SICAK BİR ORTAMDA DOST SOHBETİ
Mutluluk hissedilen bir şeydir. Biri bize ‘Mutlu ol!’ deyince mutlu olamayız ama bazen hayatımızda yaptığımız minik eylemlerin bizi mutlu ettiğini fark ederiz. Mesela herkesin hayalidir; kışın dışarıda yağan kar soğuğundan evlere sığınıp, sıcacık soba ya da şöminenin başında oturmak, yanan odunun çıkardığı tatlı sesler eşliğinde sıcak içeceğimizi yudumlayıp kestane pişirmek. Odaya yayılan mis gibi kestane kokusunu güzel dost muhabbetlerine dâhil etmek. Çoğumuz bu anda kalmak ister. Çünkü böyle anlarda içimizi tarif edilmez bir huzur ve mutluluk duygusu kaplar. Bu, esasında küçük bir şeydir ama bize hissettirdiği duygu oldukça güzel ve yüksektir. Bu bağlamda mutluluğun insan ilişkileri ile büyük bir alakası olduğunu söylemeliyim. Birleşmiş Milletler’in hazırladığı Dünya Mutluluk Raporu da bunu destekler nitelikte: Temel koşullar sağlandıktan sonra mutluluk, gelirden ziyade insan ilişkilerinin kalitesiyle ilişkilidir.
“MUTLU OLMAK İÇİN BÜYÜK ŞEYLERİN OLMASINI BEKLEME”

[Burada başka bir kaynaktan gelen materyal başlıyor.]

-- ==== Sys2Proof/Laws/Memory.lean ====
section
/-! SUPPORT. The laws of the word cells and of the bit store at word level: reads after writes, the canonical form kept
by every operation, and that in canonical form equal reads mean equal data. -/

namespace Sys2Proof.Machine

/-! ### Memory -/

theorem Memory.wfFrom_mono {lo lo' : Nat} (h : lo' ≤ lo) : ∀ {mem : Memory}, mem.wfFrom lo = true → mem.wfFrom lo' = true
  | [], _ => rfl
  | (a, v) :: rest, hw => by
    simp only [Memory.wfFrom, Bool.and_eq_true, decide_eq_true_eq] at hw ⊢
    exact ⟨⟨by omega, hw.1.2⟩, hw.2⟩

theorem Memory.read_eq_zero_of_lt {lo j : Nat} (h : j < lo) : ∀ {mem : Memory}, mem.wfFrom lo = true → mem.read j = 0
  | [], _ => rfl
  | (a, v) :: rest, hw => by
    simp only [Memory.wfFrom, Bool.and_eq_true, decide_eq_true_eq] at hw
    simp only [Memory.read]
    rw [if_neg (by omega)]
    exact Memory.read_eq_zero_of_lt (by omega) hw.2

theorem Memory.read_cons {lo j : Nat} (w : Word) {rest : Memory} (h : j < lo) (hw : rest.wfFrom lo = true) (i : Nat) :
    (Memory.cons j w rest).read i = if i = j then w else rest.read i := by
  unfold Memory.cons
  split
  · rename_i hz
    split
    · rename_i hi; subst hi; rw [hz]; exact Memory.read_eq_zero_of_lt h hw
    · rfl
  · rfl

theorem Memory.wfFrom_cons {lo j : Nat} (w : Word) {rest : Memory} (h : lo ≤ j) (hw : rest.wfFrom (j + 1) = true) :
    (Memory.cons j w rest).wfFrom lo = true := by
  unfold Memory.cons
  split
  · exact Memory.wfFrom_mono (by omega) hw
  · rename_i hz
    simp only [Memory.wfFrom, Bool.and_eq_true, decide_eq_true_eq, bne_iff_ne, ne_eq]
    exact ⟨⟨h, hz⟩, hw⟩

/-- A read after a write gives the word written at its address, and leaves every other address alone. -/
theorem Memory.read_write {lo j : Nat} (w : Word) (i : Nat) :
    ∀ {mem : Memory}, mem.wfFrom lo = true → (mem.write j w).read i = if i = j then w else mem.read i
  | [], _ => Memory.read_cons (lo := j + 1) w (by omega) rfl i
  | (a, v) :: rest, hw => by
    have hw' := hw
    simp only [Memory.wfFrom, Bool.and_eq_true, decide_eq_true_eq] at hw
    unfold Memory.write
    split
    · rename_i hj
      refine Memory.read_cons (lo := a) w hj ?_ i
      simp only [Memory.wfFrom, Bool.and_eq_true, decide_eq_true_eq]
      exact ⟨⟨Nat.le_refl a, hw.1.2⟩, hw.2⟩
    · split
      · rename_i hj
        subst hj
        rw [Memory.read_cons w (by omega) hw.2]
        split
        · rfl
        · rename_i hi; simp [Memory.read, hi]
      · rename_i h1 h2
        simp only [Memory.read]
        rw [Memory.read_write w i hw.2]
        split
        · rename_i hi; subst hi; rw [if_neg (by omega)]
        · rfl

theorem Memory.wfFrom_write {j : Nat} (w : Word) :
    ∀ {lo : Nat} {mem : Memory}, lo ≤ j → mem.wfFrom lo = true → (mem.write j w).wfFrom lo = true
  | lo, [], hlo, _ => Memory.wfFrom_cons w hlo rfl
  | lo, (a, v) :: rest, hlo, hw => by
    simp only [Memory.wfFrom, Bool.and_eq_true, decide_eq_true_eq] at hw
    unfold Memory.write
    split
    · refine Memory.wfFrom_cons w hlo ?_
      simp only [Memory.wfFrom, Bool.and_eq_true, decide_eq_true_eq]
      exact ⟨⟨by omega, hw.1.2⟩, hw.2⟩
    · split
      · rename_i hj; subst hj; exact Memory.wfFrom_cons w hlo hw.2
      · simp only [Memory.wfFrom, Bool.and_eq_true, decide_eq_true_eq]
        exact ⟨hw.1, Memory.wfFrom_write w (by omega) hw.2⟩

/-- In canonical form, equal reads mean equal cells. -/
theorem Memory.ext_read : ∀ {lo : Nat} {m1 m2 : Memory}, m1.wfFrom lo = true → m2.wfFrom lo = true →
    (∀ i, m1.read i = m2.read i) → m1 = m2
  | _, [], [], _, _, _ => rfl
  | _, [], (b, v) :: r2, _, h2, hr => by
    simp only [Memory.wfFrom, Bool.and_eq_true, decide_eq_true_eq, bne_iff_ne, ne_eq] at h2
    have := hr b
    simp only [Memory.read, if_true] at this
    exact absurd this.symm h2.1.2
  | _, (a, v) :: r1, [], h1, _, hr => by
    simp only [Memory.wfFrom, Bool.and_eq_true, decide_eq_true_eq, bne_iff_ne, ne_eq] at h1
    have := hr a
    simp only [Memory.read, if_true] at this
    exact absurd this h1.1.2
  | _, (a, v) :: r1, (b, w) :: r2, h1, h2, hr => by
    simp only [Memory.wfFrom, Bool.and_eq_true, decide_eq_true_eq, bne_iff_ne, ne_eq] at h1 h2
    have ha := hr a
    have hb := hr b
    simp only [Memory.read, if_true] at ha hb
    have hab : a = b := by
      by_contra hne
      rw [if_neg hne] at ha
      rw [if_neg (Ne.symm hne)] at hb
      rcases Nat.lt_or_gt_of_ne hne with h | h
      · exact h1.1.2 (ha.trans (Memory.read_eq_zero_of_lt (by omega) h2.2))
      · exact h2.1.2 (hb.symm.trans (Memory.read_eq_zero_of_lt (by omega) h1.2))
    subst hab
    rw [if_pos rfl] at ha
    subst ha
    congr 1
    refine Memory.ext_read h1.2 h2.2 fun i => ?_
    rcases Nat.lt_or_ge i (a + 1) with hi | hi
    · rw [Memory.read_eq_zero_of_lt hi h1.2, Memory.read_eq_zero_of_lt hi h2.2]
    · have := hr i
      simpa [Memory.read, show i ≠ a by omega] using this

theorem Memory.write_wf {mem : Memory} (h : mem.wf = true) (j : Nat) (w : Word) : (mem.write j w).wf = true :=
  Memory.wfFrom_write w (Nat.zero_le j) h

/-! ### The bit store -/

theorem BitStore.mem_write_all {n j : Nat} {w : Word} (hj : j < n) :
    ∀ {mem : Memory}, (mem.all fun c => decide (c.1 < n)) = true → ((mem.write j w).all fun c => decide (c.1 < n)) = true
  | [], _ => by unfold Memory.write Memory.cons; split <;> simp [hj]
  | (a, v) :: rest, h => by
    have h' := h
    simp only [List.all_cons, Bool.and_eq_true, decide_eq_true_eq] at h
    unfold Memory.write Memory.cons
    repeat' split
    · exact h'
    · simp only [List.all_cons, Bool.and_eq_true, decide_eq_true_eq]; exact ⟨hj, h⟩
    · exact h.2
    · simp only [List.all_cons, Bool.and_eq_true, decide_eq_true_eq]; exact ⟨hj, h.2⟩
    · simp only [List.all_cons, Bool.and_eq_true, decide_eq_true_eq]; exact ⟨h.1, BitStore.mem_write_all hj h.2⟩

@[simp] theorem BitStore.wordWrite_len (st : BitStore) (j : Nat) (w : Word) : (st.wordWrite j w).len = st.len := rfl

@[simp] theorem BitStore.bitSet_len (st : BitStore) (b : Nat) : (st.bitSet b).len = st.len := rfl

@[simp] theorem BitStore.alloc_len (m : Nat) : (BitStore.alloc m).len = m / 64 := rfl

@[simp] theorem BitStore.setAll_len : ∀ (bs : List Word) (st : BitStore), (st.setAll bs).len = st.len
  | [], _ => rfl
  | _ :: bs, _ => (BitStore.setAll_len bs _).trans rfl

@[simp] theorem BitStore.writeFrom_len : ∀ (ws : List Word) (st : BitStore) (j : Nat), (st.writeFrom j ws).len = st.len
  | [], _, _ => rfl
  | _ :: ws, _, _ => (BitStore.writeFrom_len ws _ _).trans rfl

@[simp] theorem BitStore.importWords_len (ws : List Word) : (BitStore.importWords ws).len = ws.length := by
  simp [BitStore.importWords]

theorem BitStore.wf_mem {st : BitStore} (h : st.wf = true) : st.mem.wf = true := by
  simp only [BitStore.wf, Bool.and_eq_true] at h; exact h.1

theorem BitStore.empty_wf : BitStore.empty.wf = true := rfl

theorem BitStore.alloc_wf (m : Nat) : (BitStore.alloc m).wf = true := rfl

theorem BitStore.wordWrite_wf {st : BitStore} (h : st.wf = true) {j : Nat} (hj : j < st.len) (w : Word) :
    (st.wordWrite j w).wf = true := by
  simp only [BitStore.wf, Bool.and_eq_true] at h ⊢
  exact ⟨Memory.write_wf h.1 j w, BitStore.mem_write_all hj h.2⟩

theorem BitStore.bitSet_wf {st : BitStore} (h : st.wf = true) {b : Nat} (hb : b < 64 * st.len) :
    (st.bitSet b).wf = true :=
  BitStore.wordWrite_wf h (by omega) _

theorem BitStore.setAll_wf : ∀ (bs : List Word) {st : BitStore}, st.wf = true →
    (∀ b ∈ bs, b.toNat < 64 * st.len) → (st.setAll bs).wf = true
  | [], _, h, _ => h
  | b :: bs, _, h, hb =>
    BitStore.setAll_wf bs (BitStore.bitSet_wf h (hb b (List.mem_cons_self ..)))
      fun c hc => hb c (List.mem_cons_of_mem _ hc)

theorem BitStore.writeFrom_wf : ∀ (ws : List Word) {st : BitStore} {j : Nat}, st.wf = true →
    j + ws.length ≤ st.len → (st.writeFrom j ws).wf = true
  | [], _, _, h, _ => h
  | w :: ws, _, _, h, hj => by
    rw [List.length_cons] at hj
    exact BitStore.writeFrom_wf ws (BitStore.wordWrite_wf h (by omega) w)
      (by rw [BitStore.wordWrite_len]; omega)

theorem BitStore.importWords_wf (ws : List Word) : (BitStore.importWords ws).wf = true :=
  BitStore.writeFrom_wf ws (BitStore.alloc_wf _) (by simp)

/-- A word read after a word write. -/
theorem BitStore.wordRead_wordWrite {st : BitStore} (h : st.wf = true) (j : Nat) (w : Word) (i : Nat) :
    (st.wordWrite j w).wordRead i = if i = j then w else st.wordRead i :=
  Memory.read_write w i (BitStore.wf_mem h)

/-- A word read after a bit set. -/
theorem BitStore.wordRead_bitSet {st : BitStore} (h : st.wf = true) (b i : Nat) :
    (st.bitSet b).wordRead i = if i = b / 64 then st.wordRead (b / 64) ||| bitMask b else st.wordRead i :=
  BitStore.wordRead_wordWrite h _ _ i

@[simp] theorem BitStore.wordRead_alloc (m i : Nat) : (BitStore.alloc m).wordRead i = 0 := rfl

theorem BitStore.wordRead_writeFrom : ∀ (ws : List Word) {st : BitStore} {j : Nat}, st.wf = true →
    j + ws.length ≤ st.len → ∀ i, (st.writeFrom j ws).wordRead i =
      if j ≤ i ∧ i < j + ws.length then ws.getD (i - j) 0 else st.wordRead i
  | [], _, j, _, _, i => by
    rw [List.length_nil, if_neg (by omega)]
    rfl
  | w :: ws, _, j, h, hj, i => by
    rw [List.length_cons] at hj ⊢
    unfold BitStore.writeFrom
    rw [BitStore.wordRead_writeFrom ws (BitStore.wordWrite_wf h (by omega) w)
      (by rw [BitStore.wordWrite_len]; omega), BitStore.wordRead_wordWrite h]
    by_cases hi : i = j
    · subst hi; simp
    · rw [if_neg hi]
      by_cases h2 : j + 1 ≤ i ∧ i < j + 1 + ws.length
      · rw [if_pos h2, if_pos (by omega), show i - j = (i - (j + 1)) + 1 by omega, List.getD_cons_succ]
      · rw [if_neg h2, if_neg (by omega)]

/-- A word read after `importWords`: the sequence's element, 0 above it. -/
theorem BitStore.wordRead_importWords (ws : List Word) (i : Nat) : (BitStore.importWords ws).wordRead i = ws.getD i 0 := by
  unfold BitStore.importWords
  rw [BitStore.wordRead_writeFrom ws (BitStore.alloc_wf _) (by simp)]
  simp only [Nat.zero_le, Nat.zero_add, true_and, Nat.sub_zero, BitStore.wordRead_alloc]
  split
  · rfl
  · rename_i h; simp [List.getD, List.getElem?_eq_none (Nat.le_of_not_lt h)]

/-- A word above the length of a canonical store reads 0. -/
theorem BitStore.wordRead_of_ge {st : BitStore} (h : st.wf = true) {i : Nat} (hi : st.len ≤ i) : st.wordRead i = 0 := by
  simp only [BitStore.wf, Bool.and_eq_true, List.all_eq_true, decide_eq_true_eq] at h
  have : ∀ mem : Memory, (∀ c ∈ mem, c.1 < st.len) → mem.read i = 0 := by
    intro mem
    induction mem with
    | nil => intro _; rfl
    | cons c rest ih =>
      intro hc
      have := hc c (List.mem_cons_self ..)
      obtain ⟨a, v⟩ := c
      simp only [Memory.read]
      rw [if_neg (by simp at this; omega)]
      exact ih fun d hd => hc d (List.mem_cons_of_mem _ hd)
  exact this st.mem h.2

/-- Canonical stores of one length with equal words are equal. -/
theorem BitStore.ext_wordRead {s1 s2 : BitStore} (h1 : s1.wf = true) (h2 : s2.wf = true) (hl : s1.len = s2.len)
    (hr : ∀ i, i < s1.len → s1.wordRead i = s2.wordRead i) : s1 = s2 := by
  have hm : s1.mem = s2.mem := by
    refine Memory.ext_read (BitStore.wf_mem h1) (BitStore.wf_mem h2) fun i => ?_
    rcases Nat.lt_or_ge i s1.len with hi | hi
    · exact hr i hi
    · have e1 := BitStore.wordRead_of_ge h1 hi
      have e2 := BitStore.wordRead_of_ge h2 (hl ▸ hi)
      exact e1.trans e2.symm
  cases s1; cases s2; simp_all

end Sys2Proof.Machine
end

Dünyaca ünlü Mutluluk Araştırmaları Enstitüsü başkanı Meik Wiking de işte tam böyle diyor HYGGE kitabında: Mutlu olmak için büyük şeylerin olmasını bekleme. Mutluluk küçük anlarda gizli.
Mutlu olmak için hayatı yavaşlatın!
Mutlu olmak için önce yavaşlamak gerek. Hayatı hızlı yaşamak, hızlı giden bir aracın yoldaki nesnelerin çoğunu fark edememesi gibi, bizim de hayatın akışında pek çok güzelliği kaçırmamıza sebep olur.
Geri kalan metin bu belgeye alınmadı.